ASSIGNED TASK: Go from the first line below to the one with "def gfPow : Nat → Nat" and print each line exactly.

(DATA LISTING Opens)

/-- R449: regions whose last READ (or WRITE) completed are released, then all of them. -/
def edgeRelease (i : Nat) (s : State) : State :=
  match getSess s i with
  | none => s
  | some x =>
    let due := (enumFrom 0 x.regions).filter fun e => !e.2.released && e.2.done == e.2.len
    let s := due.foldl (fun s e =>
      let s := windowPut 0 (x.table + 64 * e.1 + 3) [1] s
      let d := if x.mode = 2 then e.2.digest else sha256 (memRead s.mem (dramKey (stageBase i + e.2.off)) e.2.len)
      sendOnPort e.2.port (releasePkt i e.1 e.2.port) (modRegion i e.1 (fun r => { r with released := true, digest := d }) s)) s
    match getSess s i with
    | none => s
    | some x =>
      if ¬ x.final ∧ x.regions.all (·.released) then releaseAll i x (putSess i { x with final := true } s) else s

/-- R451: copied regions whose DIGEST_VALID reads 1 are compared; the rest pass at the final RELEASE in staged mode. -/
def edgeCompare (i : Nat) (s : State) : State :=
  match getSess s i with
  | none => s
  | some x =>
    (enumFrom 0 x.regions).foldl (fun s e =>
      let r := e.2
      let b := tableEntry s x e.1
      if ¬ r.released ∨ r.passed then s
      else if leAt b 2 1 = 1 then
        if (b.drop 0x20).take 32 = r.digest then modRegion i e.1 (fun r => { r with passed := true, source := some r.digest }) s
        else failLater i 1 (errInfo pCKPT 1 e.1 (penBit pCKPT 2 (ckCount 2 1 s)))
      else if x.mode = 0 ∧ x.final then modRegion i e.1 (fun r => { r with passed := true }) s
      else s) s

/-! ### Striping (R452 to R456) -/

/-- Product in GF(2^8) reduced by x^8 + x^4 + x^3 + x^2 + 1: `n` bits of `b` are still to be used. -/
def gfMulGo : Nat → Nat → Nat → Nat
  | 0, _, _ => 0
  | n + 1, a, b => (if b % 2 = 1 then a else 0) ^^^ gfMulGo n (if 128 ≤ a then ((2 * a) ^^^ 0x11D) % 256 else 2 * a) (b / 2)

def gfMul (a b : Nat) : Nat := gfMulGo 8 a b

/-- g^n. -/
def gfPow : Nat → Nat
  | 0 => 1
  | n + 1 => gfMul (gfPow n) 2

/-- The inverse of a, a^254. -/
def gfInv (a : Nat) : Nat :=
  let a2 := gfMul a a
  let a4 := gfMul a2 a2
  let a8 := gfMul a4 a4
  let a16 := gfMul a8 a8
  let a32 := gfMul a16 a16
  let a64 := gfMul a32 a32
  gfMul (gfMul (gfMul (gfMul (gfMul (gfMul a2 a4) a8) a16) a32) a64) (gfMul a64 a64)

def scaleBytes (c : Nat) (a : List Byte) : List Byte := a.map fun b => BitVec.ofNat 8 (gfMul c b.toNat)

/-- P of the data units of a stripe, of `u` bytes each (R453). -/
def parityP (u : Nat) (l : List (List Byte)) : List Byte := l.foldl xorBytes (List.replicate u 0)

/-- Q of the data units (R453). -/
def parityQ (u : Nat) (l : List (List Byte)) : List Byte :=
  (enumFrom 0 l).foldl (fun acc e => xorBytes acc (scaleBytes (gfPow e.1) e.2)) (List.replicate u 0)

/-- Bytes of a session's stream, and its stripes (R452). -/
def streamBytes (x : CkSession) : Nat := (x.regions.map (·.len)).sum

def dataUnits (x : CkSession) : Nat := x.uids.length - x.p

def stripesOf (x : CkSession) : Nat := ceilDiv (streamBytes x) (dataUnits x * x.unit)

/-- Data unit `j` of stripe `z`, padded with zeros. -/
def dataUnit (s : State) (i : Nat) (x : CkSession) (z j : Nat) : List Byte :=
  let a := (z * dataUnits x + j) * x.unit
  let n := min x.unit (streamBytes x - a)
  memRead s.mem (dramKey (stageBase i + a)) n ++ List.replicate (x.unit - n) 0

/-- Unit `j` of stripe `z`, data or parity. -/
def stripeUnit (s : State) (i : Nat) (x : CkSession) (z j : Nat) : List Byte :=
  let k := dataUnits x
  if j < k then dataUnit s i x z j
  else
    let l := (List.range k).map (dataUnit s i x z)
    if j = k then parityP x.unit l else parityQ x.unit l

/-- The step's rank that holds unit `j` of stripe `z` of rank `r` (R454). -/
def unitRank (n r z j : Nat) : Nat := (r + z + j) % n

def owedKey (z j : Nat) : Nat := z * 2048 + j

/-- Sends one unit, or starts its landing on the device itself. -/
def sendUnit (i : Nat) (x : CkSession) (z j : Nat) (s : State) : State :=
  match s.ckpt.group with
  | none => s
  | some g =>
    let d := stripeUnit s i x z j
    let dst := unitRank x.uids.length x.self z j
    let h := sha256 d
    if dst = x.self then
      setCkpt s fun c => { c with landing := c.landing ++
        [{ from_ := none, digest := h, u := { group := g.id, step := x.step, src := x.self, stripe := z, unit := j, data := d } }] }
    else match (x.uids[dst]?).bind (ckRank g) with
      | some r => ckCount 3 1 (ckSend r 2 x.step x.self j z (h ++ d) s)
      | none => s

/-- The session becomes STRIPING: every unit whose target is not lost is sent and owed (R454, R455, R459). -/
def startStriping (i : Nat) (s : State) : State :=
  match getSess s i with
  | none => s
  | some x =>
    let all := (List.range (stripesOf x)).flatMap fun z => (List.range x.uids.length).map fun j => (z, j)
    let gone (e : Nat × Nat) : Bool := x.lost.contains (x.uids.getD (unitRank x.uids.length x.self e.1 e.2) 0)
    let send := all.filter fun e => !gone e
    let x := { x with state := 5, owed := send.map fun e => (owedKey e.1 e.2, false) }
    send.foldl (fun s e => sendUnit i x e.1 e.2 s) (putSess i x s)
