-- ==== Sys2Proof/Machine/Snapshot.lean ====
section
/-! DEFINITION. The halyard: block-specific snapshots, latching, triggers (R77 to R83). -/

namespace Sys2Proof.Machine

/-- The block-specific snapshot of a page, from 0xC40, as its chapter defines it. -/
def snapBlock (s : State) (p : Page) : List Nat :=
  let v (off : Nat) : Nat := inForce s p off
  match p.ty with
  | .perf => [v R.PERF.RING_PI]
  | .feed => snapFeed s
  | .rmt => [v R.RMT.QP_STAT, v R.RMT.STAGE_STAT]
  | .egs => [v R.EGS.GATE_STAT, ((List.range 4).map fun port => 2 ^ (8 * port) * openMask s port).sum]
  | .host => [v R.HOST.LINK_STAT, v R.HOST.TAG_STAT]
  | .ckpt => ((List.range 16).map fun i => v (R.CKPT.SESS_STAT + 4 * i)) ++ [v R.CKPT.LAST_COMMIT_LO, v R.CKPT.LAST_COMMIT_HI]
  | .pair => [v R.PAIR.STAT, v R.PAIR.LAST_ACK_LO, v R.PAIR.LAST_ACK_HI]
  | .intg => [v R.INTG.STAT, v R.INTG.LST_STAT, v R.INTG.SUSP_SEQ]
  | .memc => [v R.MEMC.STAT, v R.MEMC.CE_COUNT, v R.MEMC.UE_COUNT]
  | .mss => [v R.MSS.BOOT_STAT, v R.MSS.ALERT_STAT, v R.MSS.SPLICE_STAT]
  | _ => []

/-- One page latches: a page still holding a snapshot misses it; any other stores the header of R83 and its block-specific
snapshot. `mode` is 1 for immediate. -/
def latchPage (src mode seq ofs : Nat) (p : Page) (s : State) : State :=
  if fld s p R.SNAP_STAT 31 1 = 1 then
    let m := fld s pTICK R.TICK.HAL_STAT 16 16
    penBit pTICK 8 (setFld s pTICK R.TICK.HAL_STAT 16 16 (min 0xFFFF (m + 1)))
  else
    let vals : List Nat := [
      2 ^ 31 + mode * 2 ^ 30 + src * 2 ^ 26 + seq, s.tick.count % 2 ^ 32, s.tick.count / 2 ^ 32, ofs,
      reg s p R.BLK_STAT, reg s p R.PENNANT, reg s p R.ERR_INFO, reg s p R.BLK_COMMIT % 2, reg s p R.COMMIT_TICK]
    let blk := snapBlock s p
    let s := (enumFrom 0 vals).foldl (fun s e => setRegN s p (0xC00 + 4 * e.1) e.2) s
    (enumFrom 0 blk).foldl (fun s e => setRegN s p (0xC40 + 4 * e.1) e.2) s

/-- The pages armed for the halyard, in map order: BLK_CTL.HAL_ARM is 1 only in a listed register. -/
def armedPages (s : State) : List Page :=
  s.regs.filterMap fun e =>
    match pageOf e.1 with
    | some p => if e.1 % 0x1000 = R.BLK_CTL ∧ bitOf e.2.toNat 4 then some p else none
    | none => none

/-- A snapshot is taken: one sequence number, every armed page latches, HAL_FIRED, HALYARD_OUT, the partner's frame and
ONE_SHOT (R79 to R82), also where no page is armed or every armed page misses (DESIGN CHOICE, log entry 166). -/
def halyardLatch (src mode ofs : Nat) (s : State) : State :=
  let seq := (fld s pTICK R.TICK.HAL_STAT 0 16 + 1) % 65536
  let ctl := reg s pTICK R.TICK.HALYARD_CTL
  let s := setFld s pTICK R.TICK.HAL_STAT 0 16 seq
  let s := (armedPages s).foldl (fun s p => latchPage src mode seq ofs p s) s
  let s := penBit pTICK 7 s
  let s := if fld s pTICK R.TICK.HALYARD_CTL2 0 1 = 1 then setFld s pTICK R.TICK.HALYARD_CTL 0 1 0 else s
  let s := if bitOf ctl 2 then emit (.halyardOut seq) s else s
  if bitOf ctl 3 then sendHawser "HALYARD" [s.tick.count, seq] s else s

/-- A trigger from source `src` arrives at `t` (R77, R78, R80). -/
def halyardTrigger (src t : Nat) (s : State) : State :=
  let ctl := reg s pTICK R.TICK.HALYARD_CTL
  if bitOf ctl 0 ∧ bitOf ctl (4 + src) then
    if bitOf ctl 1 then
      let near := match s.tick.halLast with | some x => decide (t < x + 1000) | none => false
      let s := { s with tick := { s.tick with halLast := some t } }
      if near then s
      else if t < s.tick.edgeAt + s.tick.len ∧ s.tick.edgeAt + s.tick.len < t + 20 then
        { s with tick := { s.tick with halWait := some ⟨src, t⟩ } }
      else halyardLatch src 1 (t - s.tick.edgeAt) s
    else match s.tick.halWait with
      | some _ => s
      | none => { s with tick := { s.tick with halWait := some ⟨src, t⟩ } }
  else s

/-- Step 2 of a tick edge from count `prev`: source 2 when HALYARD_AT is reached (R77, R64), and the waiting snapshot. A
source 2 trigger in immediate mode falls at the edge while its steps run, and is answered to be taken after step 7
(R78). -/
def halyardEdge (prev t : Nat) (s : State) : State :=
  let at_ := reg64 s pTICK R.TICK.HALYARD_AT_LO
  let ctl := reg s pTICK R.TICK.HALYARD_CTL
  let due := decide (prev < at_) && decide (at_ ≤ s.tick.count) && bitOf ctl 0 && bitOf ctl 6
  let s := if due ∧ ¬ bitOf ctl 1 ∧ s.tick.halWait = none then
      { s with tick := { s.tick with halWait := some ⟨2, t⟩ } } else s
  match s.tick.halWait with
  | some w => halyardLatch w.src (bitsOf ctl 1 1) 0 { s with tick := { s.tick with halWait := none } }
  | none => s

/-- After step 7: an immediate-mode source 2 trigger of this edge, with its true, open, offset (R78); less than 1 µs after
another trigger it forms no snapshot of its own (R80). -/
def halyardAfterEdge (prev : Nat) (s : State) : State :=
  let at_ := reg64 s pTICK R.TICK.HALYARD_AT_LO
  let ctl := reg s pTICK R.TICK.HALYARD_CTL
  if prev < at_ ∧ at_ ≤ s.tick.count ∧ bitOf ctl 0 ∧ bitOf ctl 6 ∧ bitOf ctl 1 then
    let t := s.tick.edgeAt
    let near := match s.tick.halLast with | some x => decide (t < x + 1000) | none => false
    let s := { s with tick := { s.tick with halLast := some t } }
    if near then s
    else
      let (v, s) := freeVal s
      halyardLatch 2 1 (v % 2 ^ 32) s
  else s

/-- HALYARD_FIRE: a write of `v` to TICK.HALYARD_FIRE; 1 raises source 0. -/
def execHalyardFire (t v : Nat) (s : State) : Host.Outcome State Fault Refusal :=
  .next (if v % 2 = 1 then halyardTrigger 0 t (atTime t s) else atTime t s)

/-- HALYARD_IN: a rising edge raises source 1. -/
def execHalyardIn (t : Nat) (s : State) : Host.Outcome State Fault Refusal :=
  .next (halyardTrigger 1 t { atTime t s with power := { s.power with halyardIn := true } })

/-- HALYARD_MGMT_TRIGGER: source 4. -/
def execHalyardMgmtTrigger (t : Nat) (s : State) : Host.Outcome State Fault Refusal :=
  .next (halyardTrigger 4 t (atTime t s))

/-- SNAP_VALID_CLEAR: a write of 1 to SNAP_STAT.VALID of a page clears it and re-arms the page (R81). -/
def execSnapValidClear (p : Page) (s : State) : Host.Outcome State Fault Refusal :=
  .next (if pagePresent s p then setFld s p R.SNAP_STAT 31 1 0 else s)

end Sys2Proof.Machine
end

(DATA LISTING Closes)

REPLY:
/-- R449: regions whose last READ (or WRITE) completed are released, then all of them. -/
def edgeRelease (i : Nat) (s : State) : State :=
  match getSess s i with
  | none => s
  | some x =>
    let due := (enumFrom 0 x.regions).filter fun e => !e.2.released && e.2.done == e.2.len
    let s := due.foldl (fun s e =>
      let s := windowPut 0 (x.table + 64 * e.1 + 3) [1] s
      let d := if x.mode = 2 then e.2.digest else sha256 (memRead s.mem (dramKey (stageBase i + e.2.off)) e.2.len)
      sendOnPort e.2.port (releasePkt i e.1 e.2.port) (modRegion i e.1 (fun r => { r with released := true, digest := d }) s)) s
    match getSess s i with
    | none => s
    | some x =>
      if ¬ x.final ∧ x.regions.all (·.released) then releaseAll i x (putSess i { x with final := true } s) else s

/-- R451: copied regions whose DIGEST_VALID reads 1 are compared; the rest pass at the final RELEASE in staged mode. -/
def edgeCompare (i : Nat) (s : State) : State :=
  match getSess s i with
  | none => s
  | some x =>
    (enumFrom 0 x.regions).foldl (fun s e =>
      let r := e.2
      let b := tableEntry s x e.1
      if ¬ r.released ∨ r.passed then s
      else if leAt b 2 1 = 1 then
        if (b.drop 0x20).take 32 = r.digest then modRegion i e.1 (fun r => { r with passed := true, source := some r.digest }) s
        else failLater i 1 (errInfo pCKPT 1 e.1 (penBit pCKPT 2 (ckCount 2 1 s)))
      else if x.mode = 0 ∧ x.final then modRegion i e.1 (fun r => { r with passed := true }) s
      else s) s

/-! ### Striping (R452 to R456) -/

/-- Product in GF(2^8) reduced by x^8 + x^4 + x^3 + x^2 + 1: `n` bits of `b` are still to be used. -/
def gfMulGo : Nat → Nat → Nat → Nat
  | 0, _, _ => 0
  | n + 1, a, b => (if b % 2 = 1 then a else 0) ^^^ gfMulGo n (if 128 ≤ a then ((2 * a) ^^^ 0x11D) % 256 else 2 * a) (b / 2)

def gfMul (a b : Nat) : Nat := gfMulGo 8 a b

/-- g^n. -/
def gfPow : Nat → Nat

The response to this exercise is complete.